More than 420,00 Pennsylvanians and 174,000 households in the commonwealth are receiving increased food assistance due to expanded eligibility through the Supplemental Nutrition Assistance Program (SNAP).
Updated October 1, 2022, those newly eligible for SNAP will receive an average of $63 per month to aid in the purchase of produce, meats, dairy, and additional groceries.
“Being able to eat and nourish yourself every day is one of the most essential building blocks to living well and doing everything else in life,” said Pennsylvania Department of Human Services (DHS) Acting Secretary Meg Snead. “It’s easy to take for granted, but for too many people, being able to afford your next meal isn’t a given. SNAP helps to make that possible. Expanding eligibility for SNAP allows us to extend a reprieve to people who may be struggling so we can help more Pennsylvanians meet this most essential need that literally fuels us to live, work, grow, and thrive, and I strongly encourage Pennsylvanians not currently using this program to apply and see if SNAP can help them make a little extra room in their monthly budget.”
SNAP eligibility is being expanded through Broad-Based Categorical Eligibility (BBCE).

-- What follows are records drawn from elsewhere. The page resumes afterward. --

-- ==== Sys2Proof/Machine/Ripemd.lean ====
section
/-! DEFINITION. The RIPEMD-160 compression engine (spec/41_ripemd160.md R180 to R202). The tables stand in the spec as
rows of sixteen; row g serves the steps 16g to 16g + 15. -/

namespace Sys2Proof.Machine

/-- R181: the initial chaining value. -/
def ripemdIV : Chain := #v[0x67452301, 0xEFCDAB89, 0x98BADCFE, 0x10325476, 0xC3D2E1F0]

/-- R183: the five nonlinear functions. The spec's table ends at group 4. -/
def rmdF (g : Nat) (x y z : Word) : Word :=
  match g with
  | 0 => x ^^^ y ^^^ z
  | 1 => (x &&& y) ||| (~~~x &&& z)
  | 2 => (x ||| ~~~y) ^^^ z
  | 3 => (x &&& z) ||| (y &&& ~~~z)
  | _ => x ^^^ (y ||| ~~~z)

/-- R184, left line. -/
def rmdKL (g : Nat) : Word :=
  match g with
  | 0 => 0x00000000
  | 1 => 0x5A827999
  | 2 => 0x6ED9EBA1
  | 3 => 0x8F1BBCDC
  | _ => 0xA953FD4E

/-- R184, right line. -/
def rmdKR (g : Nat) : Word :=
  match g with
  | 0 => 0x50A28BE6
  | 1 => 0x5C4DD124
  | 2 => 0x6D703EF3
  | 3 => 0x7A6D76E9
  | _ => 0x00000000

/-- R185: RL. -/
def rmdRL : List (List Nat) :=
  [[0, 1, 2, 3, 4, 5, 6, 7, 8, 9, 10, 11, 12, 13, 14, 15],
   [7, 4, 13, 1, 10, 6, 15, 3, 12, 0, 9, 5, 2, 14, 11, 8],
   [3, 10, 14, 4, 9, 15, 8, 1, 2, 7, 0, 6, 13, 11, 5, 12],
   [1, 9, 11, 10, 0, 8, 12, 4, 13, 3, 7, 15, 14, 5, 6, 2],
   [4, 0, 5, 9, 7, 12, 2, 10, 14, 1, 3, 8, 11, 6, 15, 13]]

/-- R186: RR. -/
def rmdRR : List (List Nat) :=
  [[5, 14, 7, 0, 9, 2, 11, 4, 13, 6, 15, 8, 1, 10, 3, 12],
   [6, 11, 3, 7, 0, 13, 5, 10, 14, 15, 8, 12, 4, 9, 1, 2],
   [15, 5, 1, 3, 7, 14, 6, 9, 11, 8, 12, 2, 10, 0, 4, 13],
   [8, 6, 4, 1, 3, 11, 15, 0, 5, 12, 2, 13, 9, 7, 10, 14],
   [12, 15, 10, 4, 1, 5, 8, 7, 6, 2, 13, 14, 0, 3, 9, 11]]

/-- R187: SL. -/
def rmdSL : List (List Nat) :=
  [[11, 14, 15, 12, 5, 8, 7, 9, 11, 13, 14, 15, 6, 7, 9, 8],
   [7, 6, 8, 13, 11, 9, 7, 15, 7, 12, 15, 9, 11, 7, 13, 12],
   [11, 13, 6, 7, 14, 9, 13, 15, 14, 8, 13, 6, 5, 12, 7, 5],
   [11, 12, 14, 15, 14, 15, 9, 8, 9, 14, 5, 6, 8, 6, 5, 12],
   [9, 15, 5, 11, 6, 8, 13, 12, 5, 12, 13, 14, 11, 8, 5, 6]]

/-- R188: SR. -/
def rmdSR : List (List Nat) :=
  [[8, 9, 9, 11, 13, 15, 15, 5, 7, 7, 8, 11, 14, 14, 12, 6],
   [9, 13, 15, 7, 12, 8, 9, 11, 7, 7, 12, 7, 6, 15, 13, 11],
   [9, 7, 15, 11, 8, 6, 6, 14, 12, 13, 5, 14, 13, 13, 7, 5],
   [15, 5, 8, 11, 14, 14, 6, 14, 6, 9, 12, 9, 12, 5, 15, 8],
   [8, 5, 12, 9, 12, 5, 14, 6, 8, 13, 6, 5, 15, 13, 11, 11]]

/-- The entry of a table of R185 to R188 for step j. -/
def rmdEntry (table : List (List Nat)) (j : Nat) : Nat := (table.getD (j / 16) []).getD (j % 16) 0

/-- R40: the five words of a line. -/
structure RmdLine where
  a : Word
  b : Word
  c : Word
  d : Word
  e : Word
deriving DecidableEq, Repr

/-- R189: one step of a line. -/
def rmdStep (l : RmdLine) (f : Word → Word → Word → Word) (xw k : Word) (n : Nat) : RmdLine :=
  { a := l.e
    b := rol (l.a + f l.b l.c l.d + xw + k) n + l.e
    c := l.b
    d := rol l.c 10
    e := l.d }

/-- R190, the left line's step j on block b. -/
def rmdLeftStep (b : List Byte) (l : RmdLine) (j : Nat) : RmdLine :=
  rmdStep l (rmdF (j / 16)) (wordAt b (rmdEntry rmdRL j)) (rmdKL (j / 16)) (rmdEntry rmdSL j)

/-- R190, the right line's step j: the same functions in reverse group order (R183). -/
def rmdRightStep (b : List Byte) (l : RmdLine) (j : Nat) : RmdLine :=
  rmdStep l (rmdF (4 - j / 16)) (wordAt b (rmdEntry rmdRR j)) (rmdKR (j / 16)) (rmdEntry rmdSR j)

/-- R190: both lines start from the chaining words. -/
def rmdStart (h : Chain) : RmdLine := { a := h[0], b := h[1], c := h[2], d := h[3], e := h[4] }

/-- R190: the left line after its first n steps. -/
def rmdLeft (h : Chain) (b : List Byte) (n : Nat) : RmdLine := (List.range n).foldl (rmdLeftStep b) (rmdStart h)

/-- R190: the right line after its first n steps. -/
def rmdRight (h : Chain) (b : List Byte) (n : Nat) : RmdLine := (List.range n).foldl (rmdRightStep b) (rmdStart h)

/-- R191: COMBINE. -/
def rmdCombine (h : Chain) (l r : RmdLine) : Chain :=
  #v[h[1] + l.c + r.d, h[2] + l.d + r.e, h[3] + l.e + r.a, h[4] + l.a + r.b, h[0] + l.b + r.c]

/-- R190: RMD_COMPRESS(H, b), 80 steps a line. -/
def rmdCompress (h : Chain) (b : List Byte) : Chain := rmdCombine h (rmdLeft h b 80) (rmdRight h b 80)

/-- R202: the digest, the five words little-endian in the order h0..h4. -/
def rmdDigest (h : Chain) : List Byte := h.toList.flatMap (bytesLE 4)

end Sys2Proof.Machine
end

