-- ==== Sys2Proof/Machine/Dispatch.lean ====
section
/-! DEFINITION. One arm per command: exec answers what the command's meaning answers. -/

namespace Sys2Proof.Machine

def exec (i : Instr) (s : State) : Host.Outcome State Fault Refusal :=
  match i with
  | .init arg => Sys2Proof.Machine.execInit arg s
  | .update n => Sys2Proof.Machine.execUpdate n s
  | .final => Sys2Proof.Machine.execFinal s
  | .finalXof => Sys2Proof.Machine.execFinalXof s
  | .read n => Sys2Proof.Machine.execRead n s

end Sys2Proof.Machine
end

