-- ==== Sys2Proof/Tests/Slice0.lean ====
section
/-! SUPPORT. The model's own tests. Expected values are the spec's: the words of spec/30_encoding.md R105 and R113, the
examples of the rules, and the vectors of spec/95_test_vectors.md. The `witness_` theorems show, for each obligation
with hypotheses, states and operands that meet them, at the ends of their ranges. -/

namespace Sys2Proof.Tests

open Sys2Proof Sys2Proof.Machine

/-! ### Well-formedness smoke: the one check, refused below and above its range -/

theorem test_wellFormed_refuses_init_0 : Instr.wellFormed (.init 0) = false := by decide
theorem test_wellFormed_refuses_init_8 : Instr.wellFormed (.init 8) = false := by decide
theorem test_wellFormed_accepts_ends :
    Instr.wellFormed (.init 1) = true ∧ Instr.wellFormed (.init 7) = true := by decide

/-! ### Decoding: words written out bit by bit from R101 and R105 -/

theorem test_decode_init : decode 0b00000001000001110000000000000000 = .command (.init 7) := by decide
theorem test_decode_update : decode 0b00000010000000001000000000000001 = .command (.update 0x8001) := by decide
theorem test_decode_final : decode 0b00000011000000000000000000000000 = .command .final := by decide
theorem test_decode_finalXof : decode 0b00000100000000000000000000000000 = .command .finalXof := by decide
theorem test_decode_read : decode 0b00000101000000001000000000000001 = .command (.read 0x8001) := by decide

/-- R109, R343: the all-zero word; opcode 6; a reserved ARG; a reserved N. -/
theorem test_decode_rejects :
    decode 0x00000000 = .reject .illegalOpcode ∧ decode 0x06000000 = .reject .illegalOpcode ∧
    decode 0x02010000 = .reject .reservedNonzero ∧ decode 0x01FF0001 = .reject .reservedNonzero ∧
    decode 0x03000001 = .reject .reservedNonzero := by decide

theorem test_decodeTableWord :
    decodeTableWord 32 0x01000000 = some (.init 0) ∧ decodeTableWord 32 0x0500FFFF = some (.read 65535) ∧
    decodeTableWord 32 0 = none := by decide

/-! ### Small states -/

/-- An engine between commands under algorithm `a` with `fill` bytes "a" in BUF. -/
def engine (a : Alg) (fill : BitVec 8) : State :=
  { State.reset with
    ctx := { State.reset.ctx with alg := a, fill := fill, h := ripemdIV, buf := Vector.replicate 168 0x61 } }

/-- A SHAKE128 reader whose cursor is at `pos`. -/
def withReader (pos : BitVec 8) (s : State) : State :=
  { s with reader := { valid := true, alg := .shake128, rs := Vector.replicate 25 0, rate := 168, pos := pos } }

/-- The engine with `l` as the host's transactions. -/
def hosting (l : List HostOp) (s : State) : State := { s with host := l }

/-- A pending payload of which `prem` bytes are to come, under RIPEMD-160 with nothing fed. -/
def pending (prem : BitVec 16) : State :=
  { engine .ripemd160 0 with
    frame := { pend := true, phdr := encode (.update prem), prem := prem, pdata := [] } }

/-- What a test looks at in an outcome. -/
def onNext {α : Type} (f : State → α) (o : Host.Outcome State Fault Refusal) : Option α :=
  match o with
  | .next t => some (f t)
  | .fault _ => none
  | .refused _ => none

/-! ### Commands -/

/-- R301: INIT SHA3_256 from reset gives ALG = 3, FILL = 0, LEN = 0. -/
theorem test_init :
    onNext (fun t => (t.ctx.alg, t.ctx.fill, t.ctx.len, statusReg t)) (exec (.init 3) State.reset) =
      some (.sha3_256, 0, 0, 0x00000003) := by decide

/-- spec/95 2.1: INIT with code 8 raises BAD_ALG. -/
theorem test_init_badAlg :
    onNext (fun t => (statusReg t, t.err.errWord)) (exec (.init 8) State.reset) = some (0x00000310, 0x01080000) := by
  decide

/-- spec/95 2.1: UPDATE 5 under SHA3_256 leaves a payload of 5 bytes pending. -/
theorem test_update :
    onNext (fun t => (statusReg t, frameReg t)) (exec (.update 5) (engine .sha3_256 0)) =
      some (0x00000023, 0x00000005) := by decide

/-- spec/95 2.1: LEN = 2^61 − 1 under RIPEMD160, and UPDATE 1 raises LEN_OVERFLOW. -/
theorem test_update_lenOverflow :
    onNext (fun t => (statusReg t, t.err.errWord))
      (exec (.update 1)
        { engine .ripemd160 0 with ctx := { (engine .ripemd160 0).ctx with len := 0x1FFFFFFFFFFFFFFF } }) =
      some (0x00000711, 0x02000001) := by decide

/-- spec/95 V1: FINAL right after INIT RIPEMD160 emits the digest of the empty message. -/
theorem test_final_ripemd :
    onNext (fun t => t.out) (exec .final (engine .ripemd160 0)) =
      some [0x9c, 0x11, 0x85, 0xa5, 0xc5, 0xe9, 0xfc, 0x54, 0x61, 0x28, 0x08, 0x97, 0x7e, 0xe8, 0xf5, 0x48, 0xb2,
        0x25, 0x8d, 0x31] := by decide +kernel

/-- spec/95 2.1: FINAL under SHAKE128 raises WRONG_FINALIZE. -/
theorem test_final_wrong :
    onNext (fun t => (statusReg t, t.err.errWord)) (exec .final (engine .shake128 0)) =
      some (0x00000516, 0x03000000) := by decide

/-- R315: FINAL_XOF under SHAKE128 gives RVALID = 1, RRATE = 168, RPOS = 0. -/
theorem test_finalXof :
    onNext (fun t => (statusReg t, rdrStatusReg t)) (exec .finalXof (engine .shake128 0)) =
      some (0x0000000E, 0x0006A800) := by decide +kernel

/-- spec/95 2.1: FINAL_XOF under SHA3_256 raises WRONG_FINALIZE. -/
theorem test_finalXof_wrong :
    onNext (fun t => (statusReg t, t.err.errWord)) (exec .finalXof (engine .sha3_256 0)) =
      some (0x00000513, 0x04000000) := by decide

/-- R266, C6: a READ that ends at the end of the window leaves RPOS = RRATE and permutes nothing. -/
theorem test_read_to_window_end :
    onNext (fun t => (t.reader.pos, t.reader.rs, t.out)) (exec (.read 2) (withReader 166 (engine .none 0))) =
      some (168, Vector.replicate 25 0, [0, 0]) := by decide +kernel

/-- spec/95 2.1: READ with no reader raises NO_READER. -/
theorem test_read_noReader :
    onNext (fun t => (statusReg t, t.err.errWord)) (exec (.read 1) State.reset) = some (0x00000610, 0x05000001) := by
  decide

/-! ### Payload words, the step and the ports -/

/-- R104: the last word of a 5-byte payload carries one byte; the others are ignored. -/
theorem test_payload_partial : payloadBytes 1 0xA5A5A520 = [0x20] := by decide

/-- spec/95 2.6: payload word 17 of an UPDATE 70 leaves 2 bytes to come. -/
theorem test_payload_counts_down : onNext frameReg (.next (payloadWord 0x43424140 (pending 6))) = some 2 := by decide

/-- spec/95 P5: the FINAL word is taken as payload while PEND is 1; FILL and LEN are then 4. -/
theorem test_final_word_as_payload :
    onNext (fun t => (statusReg t, t.ctx.len, bufHead t.ctx 4))
        (step (hosting [.write 0x03000000] (pending 4))) =
      some (0x00040001, 4, [0x00, 0x00, 0x00, 0x03]) := by
  decide +kernel

/-- R342: a halted engine discards a word. -/
theorem test_halted_discards :
    onNext (fun t => (statusReg t, t.host))
        (step (hosting [.write 0x01010000] (raiseError .illegalOpcode 0x07000000 State.reset))) =
      some (0x00000110, []) := by decide

/-- The word placed is the word run: UPDATE 0 from reset raises NOT_CONFIGURED (spec/95 2.1). -/
theorem test_withFetchWord :
    onNext statusReg (step (State.withFetchWord State.reset 32 0x02000000)) = some 0x00000410 := by decide +kernel

/-- R73: the byte at the head of OUT. -/
theorem test_responseRead :
    onNext (fun t => (t.out, t.seen)) (step (hosting [.readOut] { State.reset with out := [1, 2] })) =
      some ([2], [.outByte 1]) := by decide

/-- spec/95 V4: RDR_STATUS of a SHAKE128 reader at cursor 32. -/
theorem test_statusRead :
    onNext (fun t => t.seen) (step (hosting [.readStatus 4] (withReader 32 State.reset))) =
      some [.status 4 0x0006A820] := by decide

/-- R50: a write to the window is ignored, at an unaligned offset too; R56 leaves only reads there to the platform. -/
theorem test_statusWrite_unaligned :
    onNext (fun t => (statusReg t, t.host, t.seen)) (step (hosting [.writeStatus 5 0xFFFFFFFF] (engine .sha3_256 7))) =
      some (0x00070003, [], []) ∧
    onNext statusReg (step (hosting [.readStatus 5] State.reset)) = none := by decide

/-! ### The engines -/

/-- spec/95 2.3: RMD_COMPRESS of five zero words and 64 zero bytes. -/
theorem test_rmdCompress_zero :
    rmdCompress (Vector.replicate 5 0) (zeros 64) =
      #v[0x6BB9FE69, 0x3D09C7C0, 0x48ED6A0E, 0x7D117C5D, 0xADC8E12D] := by decide +kernel

/-- spec/95 2.4: θ of the state with only bit 0 of S[0] set, and ρ∘π of the one with only bit 0 of S[1] set. -/
theorem test_theta_rhoPi :
    theta ((Vector.replicate 25 0).set 0 1) =
      #v[1, 1, 0, 0, 2, 0, 1, 0, 0, 2, 0, 1, 0, 0, 2, 0, 1, 0, 0, 2, 0, 1, 0, 0, 2] ∧
    rhoPi ((Vector.replicate 25 0).set 1 1) = (Vector.replicate 25 0).set 10 2 := by decide +kernel

/-- spec/95 2.4: χ of the state with only bit 0 of S[0] set; ROUND(0, 5) has S[0] = RC[5]. -/
theorem test_chi_round :
    chi ((Vector.replicate 25 0).set 0 1) = ((Vector.replicate 25 0).set 0 1).set 3 1 ∧
    keccakRound (Vector.replicate 25 0) 5 = (Vector.replicate 25 0).set 0 0x80000001 := by decide +kernel

/-- spec/95 V9: KECCAK_F(0), lanes 0 and 24. -/
theorem test_keccakF_zero :
    (let A := keccakF (Vector.replicate 25 0)
     (A[0], A[24])) = (0xF1258F7940E1DDE7, 0xEAF1FF7B5CECA249) := by decide +kernel

/-- R145, R146: F = 55 gives one block, F = 56 two. -/
theorem test_lengthPad_boundary :
    (lengthPadBlocks 64 (List.replicate 55 0x61) 440).length = 1 ∧
    (lengthPadBlocks 64 (List.replicate 56 0x61) 448).length = 2 := by decide

/-- R149: PAD and 0x80 merge in the last byte. -/
theorem test_padWith_merged : (padWithBlock 136 0x06 (List.replicate 135 0x61)).getD 135 0 = 0x86 := by decide +kernel

/-! ### Witnesses: hypotheses that can be met, clause by clause -/

theorem witness_DecodeInvertsEncode : ∃ w i, decode w = .command i ∧ w = encode i :=
  ⟨0x0500FFFF, .read 65535, by decide, by decide⟩

theorem witness_IllegalOpcodesRaise :
    (0x00FFFFFF : Word).toNat / 2 ^ 24 = 0 ∧ 6 ≤ (0x06000000 : Word).toNat / 2 ^ 24 ∧
    6 ≤ (0xFF000000 : Word).toNat / 2 ^ 24 := by decide
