-- ==== Sys2Proof/Machine/Validator.lean ====
section
/-! DEFINITION. Sys2Proof/Machine/Validator.lean: the Frame Validator (41_validator.md), a pure function of the 22 bytes. -/

namespace Sys2Proof.Machine

/-- Step 1, the marker check (R101). -/
def markerOk (f : Frame) : Bool := isMarker (markerOf f)

/-- Step 2, the index check: unsigned, both bounds inclusive (R102). -/
def indexOk (f : Frame) : Bool := decide (Config.idxLo ≤ indexOf f) && decide (indexOf f ≤ Config.idxHi)

/-- Step 3, the checksum check: all 16 bits of `stored` take part (R103, R108). -/
def checksumOk (f : Frame) : Bool := (checksum (blockOf f)).setWidth 16 == storedOf f

/-- `Validate(f)` (R104): the three checks in order, the first failure decides the cause (60_exceptions.md R147). -/
def validate (f : Frame) : Judgement :=
  if !markerOk f then raiseReject .badMarker
  else if !indexOk f then raiseReject .indexOutOfRange
  else if !checksumOk f then raiseReject .checksumMismatch
  else accept

/-- The Validator on its own: `v_frame[175:0]` in, `v_ok` out (30_encoding.md R72). -/
def validateBlock (vFrame : BitVec 176) : Bool := (validate (unpackFrame vFrame)).ok

end Sys2Proof.Machine
end

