-- ==== Sys2Proof/Certificates/Slice0/Obligations.lean ====
section
/-! DEFINITION. Sys2Proof/Certificates/Slice0/Obligations.lean: the statements for the provers, each from a numbered rule of spec/. -/

open Sys2Proof Sys2Proof.Machine

/-! ### The event word -/

/-- 30_encoding.md R62: the decoding in its priority order, the same as masks and matches over the 11 bits, the ignored bits without
effect, and the number of encodings of each event. -/
def Obligations.DecodeFollowsThePriorityList : Prop :=
  (∀ w : EventWord,
    (w.getLsbD 10 = true → decode w = .reset) ∧
    (w.getLsbD 10 = false → w.getLsbD 9 = false → decode w = .idle) ∧
    (w.getLsbD 10 = false → w.getLsbD 9 = true → w.getLsbD 8 = true → decode w = .eos) ∧
    (w.getLsbD 10 = false → w.getLsbD 9 = true → w.getLsbD 8 = false → w.extractLsb' 0 8 = 0xFA#8 → decode w = .mark) ∧
    (w.getLsbD 10 = false → w.getLsbD 9 = true → w.getLsbD 8 = false → w.extractLsb' 0 8 ≠ 0xFA#8 →
      decode w = .data (w.extractLsb' 0 8))) ∧
  (∀ w : EventWord,
    (decode w = .reset ↔ w &&& 0x400#11 = 0x400#11) ∧
    (decode w = .idle ↔ w &&& 0x600#11 = 0x000#11) ∧
    (decode w = .eos ↔ w &&& 0x700#11 = 0x300#11) ∧
    (decode w = .mark ↔ w &&& 0x7FF#11 = 0x2FA#11) ∧
    ((∃ b, decode w = .data b) ↔ w &&& 0x700#11 = 0x200#11 ∧ w ≠ 0x2FA#11)) ∧
  ((List.range 2048).countP (fun n => decode (BitVec.ofNat 11 n) == .reset) = 1024 ∧
    (List.range 2048).countP (fun n => decode (BitVec.ofNat 11 n) == .idle) = 512 ∧
    (List.range 2048).countP (fun n => decode (BitVec.ofNat 11 n) == .eos) = 256 ∧
    (List.range 2048).countP (fun n => decode (BitVec.ofNat 11 n) == .mark) = 1 ∧
    (List.range 2048).countP (fun n => decode (BitVec.ofNat 11 n) == .data (evData (BitVec.ofNat 11 n))) = 255)

/-- 30_encoding.md section 1: decoding the encoding of an event gives it back, for DATA with every byte it can carry and for every value
of the bits the decoder ignores; and the decoder gives events only. The zeros `encode` puts in ignored bits are the model's choice
(log 11). -/
def Obligations.DecodeOfEncodeIsTheEvent : Prop :=
  (∀ i : Instr, i.WellFormed → decode (encode i) = i) ∧
  (∀ (v e : Bool) (d : Byte), decode (eventWord true v e d) = .reset) ∧
  (∀ (e : Bool) (d : Byte), decode (eventWord false false e d) = .idle) ∧
  (∀ d : Byte, decode (eventWord false true true d) = .eos) ∧
  (∀ d : Byte, decode (eventWord false true false d) = if d = 0xFA#8 then .mark else .data d) ∧
  (∀ w : EventWord, (decode w).WellFormed)

/-- A few words read: 95_test_vectors.md section 5 ("`400` RESET, `000` IDLE, `300` EOS, `2FA` MARK, `2xx` DATA(`xx`)"), and
`7FF`, `1FF` and `3FA`, whose ignored bits are set, by the decoding of 30_encoding.md section 1 (R62; 95_test_vectors.md section 4,
E8). -/
def Obligations.SampleWordsDecode : Prop :=
  decode 0x400 = .reset ∧ decode 0x7FF = .reset ∧ decode 0x000 = .idle ∧ decode 0x1FF = .idle ∧
  decode 0x300 = .eos ∧ decode 0x3FA = .eos ∧ decode 0x2FA = .mark ∧ decode 0x2A0 = .data 0xA0 ∧ decode 0x2FB = .data 0xFB

/-- 30_encoding.md section 1 (the pins of R61 are the bits of the event word): the event of the pins, and `in_ready` constant 1. -/
def Obligations.PinsSelectTheEvent : Prop :=
  (∀ p : InPins, decode (pinWord p) =
    if p.rst then .reset else if p.inValid = false then .idle else if p.inEos then .eos
    else if p.inData = 0xFA#8 then .mark else .data p.inData) ∧
  (∀ n o, (outPins n o).inReady = true)

/-! ### A step -/

/-- 00_scope.md section 4: a step executes the event that is presented, whose word is at the front of `input`, in the state that has it
taken; and what `presentEvent` puts there is that event. -/
def Obligations.StepRunsTheDecodedEvent : Prop :=
  (∀ (s : State) (w : EventWord) (rest : List EventWord), s.input = w :: rest →
    (decode w).WellFormed ∧ step s = exec (decode w) { s with input := rest }) ∧
  (∀ (s : State) (w : EventWord), step (presentEvent s w) = exec (decode w) s)

/-- The model's choice, log 3: where the byte source presents nothing, the step is IDLE. -/
def Obligations.StepWithNothingPresentedIsIdle : Prop :=
  ∀ s : State, s.input = [] → step s = exec .idle s

/-- 00_scope.md section 4 (a stream run is the fold of the step over an event sequence): as many steps of the machine as words were
presented end where the run of their events ends. -/
def Obligations.StepsOverPresentedWordsAreTheEventRun : Prop :=
  ∀ (ws : List EventWord) (s t : State) (os : List (Option Verdict)),
    runEvents (ws.map decode) { s with input := [] } = some (t, os) →
    Host.Core.run Sys2Proof.core ws.length { s with input := ws } = .next t

/-- 10_state.md R30: what each event does to `LEN`. -/
def Obligations.LenAfterEachEvent : Prop :=
  (∀ s t, exec .reset s = .next t → t.len.val = 0) ∧
  (∀ s t, exec .idle s = .next t → t.len = s.len) ∧
  (∀ b s t, exec (.data b) s = .next t → t.len.val = if s.len.val ≤ 22 then s.len.val + 1 else 23) ∧
  (∀ s t, exec .mark s = .next t → t.len.val = 1) ∧
  (∀ s t, exec .eos s = .next t → t.len.val = 0)

/-- 40_synchronizer.md section 4 (the transition table of R90): the phase after each event, and the phases inside the step. -/
def Obligations.PhaseTransitions : Prop :=
  (∀ s t, exec .reset s = .next t → t.phase = .seekingSync) ∧
  (∀ s t, exec .eos s = .next t → t.phase = .seekingSync) ∧
  (∀ s t, exec .idle s = .next t → t.phase = s.phase) ∧
  (∀ b s t, exec (.data b) s = .next t → t.phase = .accumulating) ∧
  (∀ s t, exec .mark s = .next t → t.phase = .accumulating) ∧
  (∀ s t, exec .mark s = .next t → (.validating ∈ phasesInside .mark s ↔ t.out.isSome)) ∧
  (∀ s t, exec .mark s = .next t → (.flush ∈ phasesInside .mark s ↔ t.cause.isSome))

A federal program, SNAP’s benefits are funded through the federal budget with states administering eligibility and the issuance of benefits.
BBCE allows states to determine income thresholds that are appropriate and extend SNAP benefits to families and individuals whose low income causes them to struggle to purchase food.
“For years, we’ve gotten calls on a daily basis from folks who are hoping to qualify for SNAP but don’t,” Ann Sanders, Public Policy Advocate for Just Harvest, said. “They include parents who are trying to feed their kids, people who are struggling between skyrocketing rents and rising food prices. Often, they’re just a few dollars over the limit, so we’re thrilled that the Wolf Administration found a way to allow more of these households to qualify for some help.”
More than 2 million Pennsylvanians, including one in seven children, experience daily chronic hunger and food insecurity. Increased risks for disease, hospitalization, and increased health care costs can result from chronic nutrient deficiencies. SNAP and other programs help provide access to food for working adults, individuals with disabilities, older adults, and children. Expanding purchasing power means individuals will not have to choose between eating a meal or paying for a doctor’s appointment.
Grocery stores, food retailers, and various farm markets across the commonwealth accept SNAP. Applications for SNAP and additional public assistance programs can be submitted online at www.compass.state.pa.us.